Saved data entries:

-- ==== Sys2Proof/Config.lean ====
section
/-!
DEFINITION. What one device fixes and what the spec leaves open: constants without a body, so that nothing
can be proved of the value of one. Sources: R67 (spec/02_numbers.md), R418, R428, R432 (spec/16_cipher.md),
R466, R489 (spec/18_voxkan.md). Log entries 2, 7, 8, 9 and 10.
-/
namespace Sys2Proof.Config

/-- The special functions whose bound admits more than one result (R67). -/
inductive SpecialFn where
  | exp2 | log2 | rcp | rsq | sinpi | cospi
  deriving DecidableEq, Repr

/-- Which of the results that R67 permits the device returns, for one function, input and rounding mode:
the model reduces the number modulo the count of permitted results. One fixed result for each input and mode
(R67); which one is not specified (log 7). -/
opaque specialPick : SpecialFn → Word → Nat → Nat

/-- The word of the step's turn when the agenda is empty (log 1). -/
opaque freeNat : Nat → Nat

/-- The key by which a slack step chooses among the 30 cycles of its pattern (R458: which pattern is not given, log 2). -/
opaque slackKey : Nat → Nat → Nat

/-- A free word for the `k`-th value the spec leaves open (log 2). -/
opaque freeWord : Nat → DWord

/-- A free 256-bit value for the `k`-th draw: random keys (R418), undefined data (log 2). -/
opaque freeKey : Nat → BitVec 256

/-- One AES-256 block under a 256-bit key (R427; the standard's own function, log 10). -/
opaque aes256 : BitVec 256 → BitVec 128 → BitVec 128

/-- GHASH of a list of 128-bit blocks under a hash subkey (R427, log 10). -/
opaque ghash : BitVec 128 → List (BitVec 128) → BitVec 128

/-- SHA-512 of a byte string (R476, R489; log 10). -/
opaque sha512 : List Byte → BitVec 512

/-- An RSA-4096 signature of a digest by the device's key number (R467, R476; log 10). -/
opaque rsaSign : Nat → BitVec 512 → List Byte

/-- Whether an RSA-4096 signature verifies under the maker's key (R466; log 10). -/
opaque rsaVerify : List Byte → BitVec 512 → Bool

end Sys2Proof.Config
end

▶ What is required:
For the records above, give the number of lines containing the string "BitVec" and no other words.

▶ Solution for this task:
6